Britannia, Dabur Signal More Hikes
Britannia Industries, whose brands include Good Day, Marie Gold, Milk Bikis and Tiger, has indicated it faces nearly a 20 per cent rise in fuel and packaging costs due to geopolitical developments.
Managing Director Rakshit Hargave said during the earnings call this month, “Yes, selectively, we will have to take price increases. And this includes both grammage adjustment and some of the packs which are above Rs 10, some kind of a price increase.”
He also flagged rising laminate prices and inflation in LPG and PNG costs as additional pressure points on operating expenses.
In a notable operational response to disrupted trade routes, Britannia has shifted part of its export manufacturing back to its Mundra facility from Oman, rerouting shipments to North America away from affected passages.
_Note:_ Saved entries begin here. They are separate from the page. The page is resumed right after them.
/-- m times 2^e in fixed point; exact for e at least -256. -/
def toFx (m : Nat) (e : Int) : Nat := if e + fxW ≥ 0 then m * 2 ^ (e + fxW).toNat else m / 2 ^ (-(e + fxW)).toNat

/-- A value strictly below 1, kept below 1. -/
def belowOne (n : Nat) : Nat := if n ≥ fxOne then fxOne - 1 else n

/-- 2^x for x = s * n / 2^256: the integer part and the fraction. -/
def exp2Fx (neg : Bool) (n : Nat) : Nat × Int :=
  let i : Int := if neg then -(n : Int) else n
  let k := i / (fxOne : Int)
  let f := (i % (fxOne : Int)).toNat
  (exp2Frac f, k)

/-- An exact 2^k. -/
def pow2Val (k : Int) : Val := .fin false 1 k

/-- EX2 of a finite non-zero x (R138). Far outside the range the value is carried as 2^600 or 2^-600, which rounds alike. -/
def ex2Val (neg : Bool) (m : Nat) (e : Int) : Val :=
  if cmpVal (.fin false m e) (.fin false 1 10) > 0 then pow2Val (if neg then -600 else 600)
  else
    let n := toFx m e
    let r := exp2Fx neg n
    if n % fxOne = 0 then pow2Val r.2 else between false r.1 (r.2 - fxW)

/-- log2 x for x > 0 (R138). -/
def lg2Val (m : Nat) (e : Int) : Val :=
  let k := Nat.log2 m
  let ex : Int := e + k
  if m = 2 ^ k then valOfInt ex
  else
    -- m / 2^k = 1 + z, ln = 2 atanh (z / (2 + z))
    let num := m - 2 ^ k
    let den := m + 2 ^ k
    let l := 2 * atanhFx (num * fxOne / den) * fxOne / fxLn2
    let t : Int := ex * (fxOne : Int) + (l : Int)
    if t < 0 then between true (t.natAbs - 1) (-(fxW : Int)) else between false t.natAbs (-(fxW : Int))

/-- The square root of m times 2^e, exact or between (R138). -/
def sqrtVal (m : Nat) (e : Int) : Val :=
  let m' := if e % 2 = 0 then m else 2 * m
  let e' := if e % 2 = 0 then e else e - 1
  let n := m' * 4 ^ 128
  let r := Nat.sqrt n
  if r * r = n then .fin false r (e' / 2 - 128) else between false r (e' / 2 - 128)

/-- 1 over the square root (R138). -/
def rsqVal (m : Nat) (e : Int) : Val :=
  let m' := if e % 2 = 0 then m else 2 * m
  let e' := if e % 2 = 0 then e else e - 1
  let r := Nat.sqrt (4 ^ 160 / m')
  if r * r * m' = 4 ^ 160 then .fin false r (-160 - e' / 2) else between false r (-160 - e' / 2)

/-- x mod 2 in units of 2^-256 for finite x; exact for every FP32 value. -/
def modTwoFx (m : Nat) (e : Int) : Nat := if e ≥ 1 then 0 else toFx m e % (2 * fxOne)

/-- sin (pi u) for u in (0, 1/2), in fixed point. -/
def sinPiFx (u : Nat) : Nat :=
  if 4 * u ≤ fxOne then sinFx (u * fxPi / fxOne) else cosFx ((fxOne / 2 - u) * fxPi / fxOne)

/-- sin (pi r) for r in [0, 2) in units of 2^-256; neg is the sign of the operand (R138, R140). -/
def sinPiVal (neg : Bool) (r : Nat) : Val :=
  let half := fxOne / 2
  if r % fxOne = 0 then .zero neg
  else
    let s := neg != decide (r > fxOne)
    let u := r % fxOne
    if u = half then .fin s 1 0
    else between s (belowOne (sinPiFx (if u > half then fxOne - u else u))) (-(fxW : Int))

/-- cos (pi r) for r in [0, 2) (R138, R140). -/
def cosPiVal (r : Nat) : Val :=
  let half := fxOne / 2
  let q := r % fxOne
  if q = half then .zero false
  else if q = 0 then .fin (decide (r = fxOne)) 1 0
  else
    -- cos is negative for r in (1/2, 3/2)
    let s := decide (r > half) && decide (r < fxOne + half)
    let u := if q > half then fxOne - q else q
    -- cos (pi u) = sin (pi (1/2 - u))
    between s (belowOne (sinPiFx (half - u))) (-(fxW : Int))

/-- e^(-x) for x > 0 below 128, as a fixed-point number. -/
def expNegFx (m : Nat) (e : Int) : Nat :=
  let t := toFx m e * fxOne / fxLn2
  let r := exp2Fx true t
  if r.2 ≥ 0 then r.1 * 2 ^ r.2.toNat else r.1 / 2 ^ (-r.2).toNat

/-- tanh of a finite non-zero x (R138). -/
def tanhVal (neg : Bool) (m : Nat) (e : Int) : Val :=
  let x := Val.fin false m e
  if cmpVal x (.fin false 1 6) > 0 then between neg (2 ^ 200 - 1) (-200)
  else if cmpVal x (.fin false 1 (-40)) < 0 then .fin neg (m * 2 ^ 101 - 1) (e - 101)
  else
    let q := expNegFx m (e + 1)
    between neg (belowOne ((fxOne - q) * fxOne / (fxOne + q))) (-(fxW : Int))

/-- 1 / (1 + e^-x) of a finite non-zero x (R138). -/
def sigmVal (neg : Bool) (m : Nat) (e : Int) : Val :=
  if cmpVal (.fin false m e) (.fin false 1 7) > 0 then
    (if neg then between false 0 (-170) else between false (2 ^ 170 - 1) (-170))
  else
    let q := expNegFx m e
    -- for negative x: q / (1 + q) with q = e^x
    between false (belowOne ((if neg then q else fxOne) * fxOne / (fxOne + q))) (-(fxW : Int))

/-- erf of a finite non-zero x (R138). -/
def erfVal (neg : Bool) (m : Nat) (e : Int) : Val :=
  if cmpVal (.fin false m e) (.fin false 6 0) > 0 then between neg (2 ^ 50 - 1) (-50)
  else
    let x := toFx m e
    let s := (erfSeries (x * x / fxOne) 240 0 x 0).toNat
    between neg (belowOne (2 * s * fxOne / Nat.sqrt (fxPi * fxOne))) (-(fxW : Int))

/-- The special functions of R138. -/
inductive SFn where
  | ex2 | lg2 | rcp | rsq | sqrt | sinPi | cosPi | tanh | sigm | erf
  deriving DecidableEq, Repr

/-- The number by which Config knows a function. -/
def SFn.code : SFn → Nat
  | .ex2 => 0x44 | .lg2 => 0x45 | .rcp => 0x46 | .rsq => 0x47 | .sqrt => 0x48
  | .sinPi => 0x49 | .cosPi => 0x4A | .tanh => 0x4B | .sigm => 0x4C | .erf => 0x4D

/-- An exact or special result of a special function, with a divisor for RCP: value n / d, and the flags of R140. -/
structure SRes where
  v : Val
  den : Nat
  fl : FFlags
  deriving DecidableEq, Repr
Dabur India Global CEO Mohit Malhotra said the company is facing roughly 10 per cent inflation this fiscal year and has already acted.
"We have already announced a 4 per cent price increase across different parts of the business to mitigate the inflationary impact that we are seeing and will have to look at another round of price increase going forward," Malhotra said during an earnings call this month, adding that Dabur is simultaneously pursuing cost rationalisation initiatives and still expects double-digit growth this year.
Beyond Traditional FMCG Firms
The pressure extends to companies beyond the traditional FMCG cluster. Pidilite Industries, whose brands Fevicol, Dr Fixit, FeviKwik and M-Seal are staples in Indian homes and construction sites, has already raised prices twice this year, in April and May, and is evaluating further increases to offset a weighted average surge of 40-50 per cent in input costs.
Managing Director Sudhanshu Vats said the company would pass costs on "in a calibrated fashion" while maintaining its Ebitda target corridor of 20-24 per cent.
Marico MD and CEO Saugata Gupta said the company had already implemented price hikes of 6-7 per cent in its Value Added Hair Oils portfolio.
In beverages, Varun Beverages Chairperson Ravi Jaipuria said smaller brands selling packaged water have not raised prices outright but have begun cutting discounts, with further reductions in promotional spending possible if fuel prices continue to rise.
Food Inflation Arrives Earlier Than Expected
What has alarmed sector executives is the pace at which food commodity inflation has entered the equation, well ahead of typical seasonal cycles.
Milk prices have risen, with Amul and Mother Dairy both increasing rates by Rs 2 per litre. Regional cooperatives, including Sanchi Milk and Milma, have followed or are considering similar moves.
“Milk prices are behaving as they do…during this period,” said Rakshit Hargave, Britannia, during an earnings call. He even flagged high temperatures and the possibility of an El Niño effect as factors likely to keep milk prices elevated through the coming months.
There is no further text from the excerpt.